> _Task brief_
Repeat every record below exactly as written.

[Stored data entries]
_ _ _ _ _

-- ==== Sys2Proof/Syntax.lean ====
section
/-! DEFINITION. Syntax: the commands of the block, one constructor of `Instr` per row of
spec/opcode_table.json, in the table's order, with the operands each one carries.
The table gives no row an encoding, so operands are the quantities the rule of the row speaks of.
A field `t` is the device time in ns at which the command comes about (R10, R34), `fill` the bytes held in
the ingest write buffer (R98, R99), `torn` that a table was rewritten between the two reads of its TABLE_SEQ
(R102, R117; for the commit window, the slots whose tables were). For a PDM sample, `unit` is the AUDIO_RATE of its decimator (R88). For an edge of a pin, `t` is the time
of the edge, `falling` its direction, and `width` how long the pin stayed at its active level (R16). The row of a
counter's low word stands for a Window A read at any offset, that of MSIX_VECTOR_UNMASK for a Window A write at any
offset with its byte enables, and that of MEMORY_SPACE_ENABLE for an access to configuration space (R228, R230; log
58). -/

namespace Sys2Proof

/-- The four Shevy ports (R32). -/
inductive Port where
  | C | H | E | S
  deriving DecidableEq, Repr

/-- A Shevy request as it is accepted (R34, R45): device time of acceptance, port, header and payload. `sender` is what
its medium says of it (R47): the identifier of a CAN FD frame on port C, the source MAC address on port E. -/
structure Pdu where
  t : Nat
  port : Port
  sender : Nat
  seq : Nat
  flags : Nat
  index : Nat
  sub : Nat
  payload : Bytes
  deriving DecidableEq, Repr

/-- A Shevy WRITE to an object that has a row of its own: the header without the address. -/
structure Req where
  t : Nat
  port : Port
  sender : Nat
  seq : Nat
  flags : Nat
  payload : Bytes
  deriving DecidableEq, Repr

/-- Why a PDU is dropped without response (R46, R47, R48, R244). -/
inductive Malformed where
  | tooShort | tooLong | wrongTag | lengthField | classicalCan | bufferFull | ringEntry
  deriving DecidableEq, Repr

/-- A pin that can carry a fix event (R16): FRAME_SYNC (source 1) or DSYNC_A to DSYNC_D (sources 3 to 6). -/
inductive FixPin where
  | frameSync | dsyncA | dsyncB | dsyncC | dsyncD
  deriving DecidableEq, Repr

/-- An edge of such a pin, to its low or to its high level (R16). -/
structure PinEdge where
  pin : FixPin
  falling : Bool
  deriving DecidableEq, Repr

/-- An edge of such a pin whose level ends again after `width` ns (R16). -/
structure PinPulse where
  pin : FixPin
  falling : Bool
  width : Nat
  deriving DecidableEq, Repr

/-- What arrives on a port in place of a PDU (R47, R48): its sender, and what is wrong with it. -/
structure BadPdu where
  sender : Nat
  why : Malformed
  deriving DecidableEq, Repr

/-- Header ECC outcome of a CSI-2 packet (R86). -/
inductive CsiEcc where
  | clean | corrected | uncorrectable
  deriving DecidableEq, Repr

/-- What starts a frame (R90, R96): an FS short packet of a receiver and virtual channel with its header's ECC
outcome, or the start of a point-cloud or audio frame of a slot. -/
inductive FrameSource where
  | csi (recv : Fin 8) (vc : Nat) (ecc : CsiEcc)
  | slot (n : Fin 48)
  deriving DecidableEq, Repr

/-- A CSI-2 short packet as received (R86): receiver, virtual channel and the outcome of its header's ECC. -/
structure CsiShort where
  recv : Fin 8
  vc : Nat
  ecc : CsiEcc
  deriving DecidableEq, Repr
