-- ==== Sys2Proof/Machine/Crc.lean ====
section
/-! DEFINITION. Machine/Crc: the CRC-32C of R95 (polynomial 0x1EDC_6F41, reflected input and output,
initial value and final exclusive-or 0xFFFF_FFFF) and a general reflected or plain bitwise step. -/

namespace Sys2Proof.Machine

/-- Eight steps of the reflected CRC-32C register. -/
def crcStep8 : Nat → Nat → Nat
  | 0, r => r
  | k + 1, r => crcStep8 k (if r % 2 == 1 then Nat.xor (r / 2) 0x82F63B78 else r / 2)

/-- The CRC-32C register after a byte string. -/
def crcFeed (r : Nat) : Bytes → Nat
  | [] => r
  | b :: bs => crcFeed (crcStep8 8 (Nat.xor r b.toNat)) bs

/-- CRC-32C of a byte string (R95). -/
def crc32c (bs : Bytes) : Nat := Nat.xor (crcFeed 0xFFFFFFFF bs) 0xFFFFFFFF

end Sys2Proof.Machine
end

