-- ==== Sys2Proof/Machine/Flags.lean ====
section
/-! DEFINITION. Machine/Flags: the coded values the device computes and publishes: event codes of NOTIFY
(R53), ending statuses and causes of jobs (R182, R183), mechanism codes of the binnacle (R262, R274),
state codes, and the interrupt line CTL_IRQ_N. -/

namespace Sys2Proof.Machine

/-! NOTIFY events (R53). -/
def evOwnerChanged : Nat := 1
def evVacant : Nat := 2
def evHandoverPending : Nat := 3
def evHandoverFailed : Nat := 4
def evLeaseWarning : Nat := 5
def evDeadReckoning : Nat := 6
def evFault : Nat := 7
def evThermal : Nat := 8
def evSupply : Nat := 9
def evPowerState : Nat := 10
def evSequenceDone : Nat := 11

/-- GEN_STATE codes (R29). -/
def Gen.code : Gen → Nat
  | .halted => 0 | .freeRun => 1 | .pullIn => 2 | .locked => 3 | .holdover => 4 | .deadReckoning => 5

/-- FIX_STATUS codes (R29). -/
def FixStatus.code : FixStatus → Nat
  | .none => 0 | .accepted => 1 | .acceptedClamped => 2 | .missed => 3 | .rejected => 4 | .realigned => 5

/-- OWNER_STATE codes (R35). -/
def OwnerState.code : OwnerState → Nat
  | .vacant => 0 | .claiming => 1 | .owned => 2 | .handoverPending => 3

/-- Buffer state codes (R108). -/
def BufState.code : BufState → Nat
  | .free => 0 | .filling => 1 | .ready => 2 | .held => 3

/-- ARRAY_STATE codes (R163). -/
def ArrState.code : ArrState → Nat
  | .off => 0 | .idle => 1 | .busy => 2 | .housekeeping => 3 | .heldFault => 4

/-- SAFETY_STATE codes (R270). -/
def Safety.code : Safety → Nat
  | .starting => 0 | .normal => 1 | .faultLatched => 2

/-- TOUCH_STATE codes (R310). -/
def PanelState.code : PanelState → Nat
  | .off => 0 | .calibrating => 1 | .active => 2 | .selfTest => 3

/-- POWER_STATE codes (R357). -/
def Power.code : Power → Nat
  | .dormant => 0 | .standby => 1 | .ready => 2 | .run => 3 | .booting => 4

/-- QUEUE_STATE codes (R185). -/
def QState.code : QState → Nat
  | .disabled => 0 | .active => 1 | .halted => 2 | .parked => 3

end Sys2Proof.Machine
end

_ _ _ _ _

> _Solution to the exercise_
-- ==== Sys2Proof/Syntax.lean ====
section
/-! DEFINITION. Syntax: the commands of the block, one constructor of `Instr` per row of
spec/opcode_table.json, in the table's order, with the operands each one carries.
The table gives no row an encoding, so operands are the quantities the rule of the row speaks of.
A field `t` is the device time in ns at which the command comes about (R10, R34), `fill` the bytes held in
the ingest write buffer (R98, R99), `torn` that a table was rewritten between the two reads of its TABLE_SEQ
(R102, R117; for the commit window, the slots whose tables were). For a PDM sample, `unit` is the AUDIO_RATE of its decimator (R88). For an edge of a pin, `t` is the time
of the edge, `falling` its direction, and `width` how long the pin stayed at its active level (R16). The row of a
counter's low word stands for a Window A read at any offset, that of MSIX_VECTOR_UNMASK for a Window A write at any
offset with its byte enables, and that of MEMORY_SPACE_ENABLE for an access to configuration space (R228, R230; log
58). -/

namespace Sys2Proof

/-- The four Shevy ports (R32). -/
inductive Port where
  | C | H | E | S
  deriving DecidableEq, Repr

/-- A Shevy request as it is accepted (R34, R45): device time of acceptance, port, header and payload. `sender` is what
its medium says of it (R47): the identifier of a CAN FD frame on port C, the source MAC address on port E. -/
structure Pdu where
  t : Nat
  port : Port
  sender : Nat
  seq : Nat
  flags : Nat
  index : Nat
  sub : Nat
  payload : Bytes
  deriving DecidableEq, Repr

/-- A Shevy WRITE to an object that has a row of its own: the header without the address. -/
structure Req where
  t : Nat
  port : Port
  sender : Nat
  seq : Nat
  flags : Nat
  payload : Bytes
  deriving DecidableEq, Repr

/-- Why a PDU is dropped without response (R46, R47, R48, R244). -/
inductive Malformed where
  | tooShort | tooLong | wrongTag | lengthField | classicalCan | bufferFull | ringEntry
  deriving DecidableEq, Repr

/-- A pin that can carry a fix event (R16): FRAME_SYNC (source 1) or DSYNC_A to DSYNC_D (sources 3 to 6). -/
inductive FixPin where
  | frameSync | dsyncA | dsyncB | dsyncC | dsyncD
  deriving DecidableEq, Repr

/-- An edge of such a pin, to its low or to its high level (R16). -/
structure PinEdge where
  pin : FixPin
  falling : Bool
  deriving DecidableEq, Repr

/-- An edge of such a pin whose level ends again after `width` ns (R16). -/
structure PinPulse where
  pin : FixPin
  falling : Bool
  width : Nat
  deriving DecidableEq, Repr

/-- What arrives on a port in place of a PDU (R47, R48): its sender, and what is wrong with it. -/
structure BadPdu where
  sender : Nat
  why : Malformed
  deriving DecidableEq, Repr

/-- Header ECC outcome of a CSI-2 packet (R86). -/
inductive CsiEcc where
  | clean | corrected | uncorrectable
  deriving DecidableEq, Repr

/-- What starts a frame (R90, R96): an FS short packet of a receiver and virtual channel with its header's ECC
outcome, or the start of a point-cloud or audio frame of a slot. -/
inductive FrameSource where
  | csi (recv : Fin 8) (vc : Nat) (ecc : CsiEcc)
  | slot (n : Fin 48)
  deriving DecidableEq, Repr

/-- A CSI-2 short packet as received (R86): receiver, virtual channel and the outcome of its header's ECC. -/
structure CsiShort where
  recv : Fin 8
  vc : Nat
  ecc : CsiEcc
  deriving DecidableEq, Repr
-- ==== Sys2Proof/Machine/Crc.lean ====
section
/-! DEFINITION. Machine/Crc: the CRC-32C of R95 (polynomial 0x1EDC_6F41, reflected input and output,
initial value and final exclusive-or 0xFFFF_FFFF) and a general reflected or plain bitwise step. -/

namespace Sys2Proof.Machine

/-- Eight steps of the reflected CRC-32C register. -/
def crcStep8 : Nat → Nat → Nat
  | 0, r => r
  | k + 1, r => crcStep8 k (if r % 2 == 1 then Nat.xor (r / 2) 0x82F63B78 else r / 2)

/-- The CRC-32C register after a byte string. -/
def crcFeed (r : Nat) : Bytes → Nat
  | [] => r
  | b :: bs => crcFeed (crcStep8 8 (Nat.xor r b.toNat)) bs

/-- CRC-32C of a byte string (R95). -/
def crc32c (bs : Bytes) : Nat := Nat.xor (crcFeed 0xFFFFFFFF bs) 0xFFFFFFFF

end Sys2Proof.Machine
end

-- ==== Sys2Proof/Machine/Flags.lean ====
section
/-! DEFINITION. Machine/Flags: the coded values the device computes and publishes: event codes of NOTIFY
(R53), ending statuses and causes of jobs (R182, R183), mechanism codes of the binnacle (R262, R274),
state codes, and the interrupt line CTL_IRQ_N. -/

namespace Sys2Proof.Machine

/-! NOTIFY events (R53). -/
def evOwnerChanged : Nat := 1
def evVacant : Nat := 2
def evHandoverPending : Nat := 3
def evHandoverFailed : Nat := 4
def evLeaseWarning : Nat := 5
def evDeadReckoning : Nat := 6
def evFault : Nat := 7
def evThermal : Nat := 8
def evSupply : Nat := 9
def evPowerState : Nat := 10
def evSequenceDone : Nat := 11

/-- GEN_STATE codes (R29). -/
def Gen.code : Gen → Nat
  | .halted => 0 | .freeRun => 1 | .pullIn => 2 | .locked => 3 | .holdover => 4 | .deadReckoning => 5

/-- FIX_STATUS codes (R29). -/
def FixStatus.code : FixStatus → Nat
  | .none => 0 | .accepted => 1 | .acceptedClamped => 2 | .missed => 3 | .rejected => 4 | .realigned => 5

/-- OWNER_STATE codes (R35). -/
def OwnerState.code : OwnerState → Nat
  | .vacant => 0 | .claiming => 1 | .owned => 2 | .handoverPending => 3

/-- Buffer state codes (R108). -/
def BufState.code : BufState → Nat
  | .free => 0 | .filling => 1 | .ready => 2 | .held => 3

/-- ARRAY_STATE codes (R163). -/
def ArrState.code : ArrState → Nat
  | .off => 0 | .idle => 1 | .busy => 2 | .housekeeping => 3 | .heldFault => 4

/-- SAFETY_STATE codes (R270). -/
def Safety.code : Safety → Nat
  | .starting => 0 | .normal => 1 | .faultLatched => 2

/-- TOUCH_STATE codes (R310). -/
def PanelState.code : PanelState → Nat
  | .off => 0 | .calibrating => 1 | .active => 2 | .selfTest => 3

/-- POWER_STATE codes (R357). -/
def Power.code : Power → Nat
  | .dormant => 0 | .standby => 1 | .ready => 2 | .run => 3 | .booting => 4

/-- QUEUE_STATE codes (R185). -/
def QState.code : QState → Nat
  | .disabled => 0 | .active => 1 | .halted => 2 | .parked => 3

end Sys2Proof.Machine
end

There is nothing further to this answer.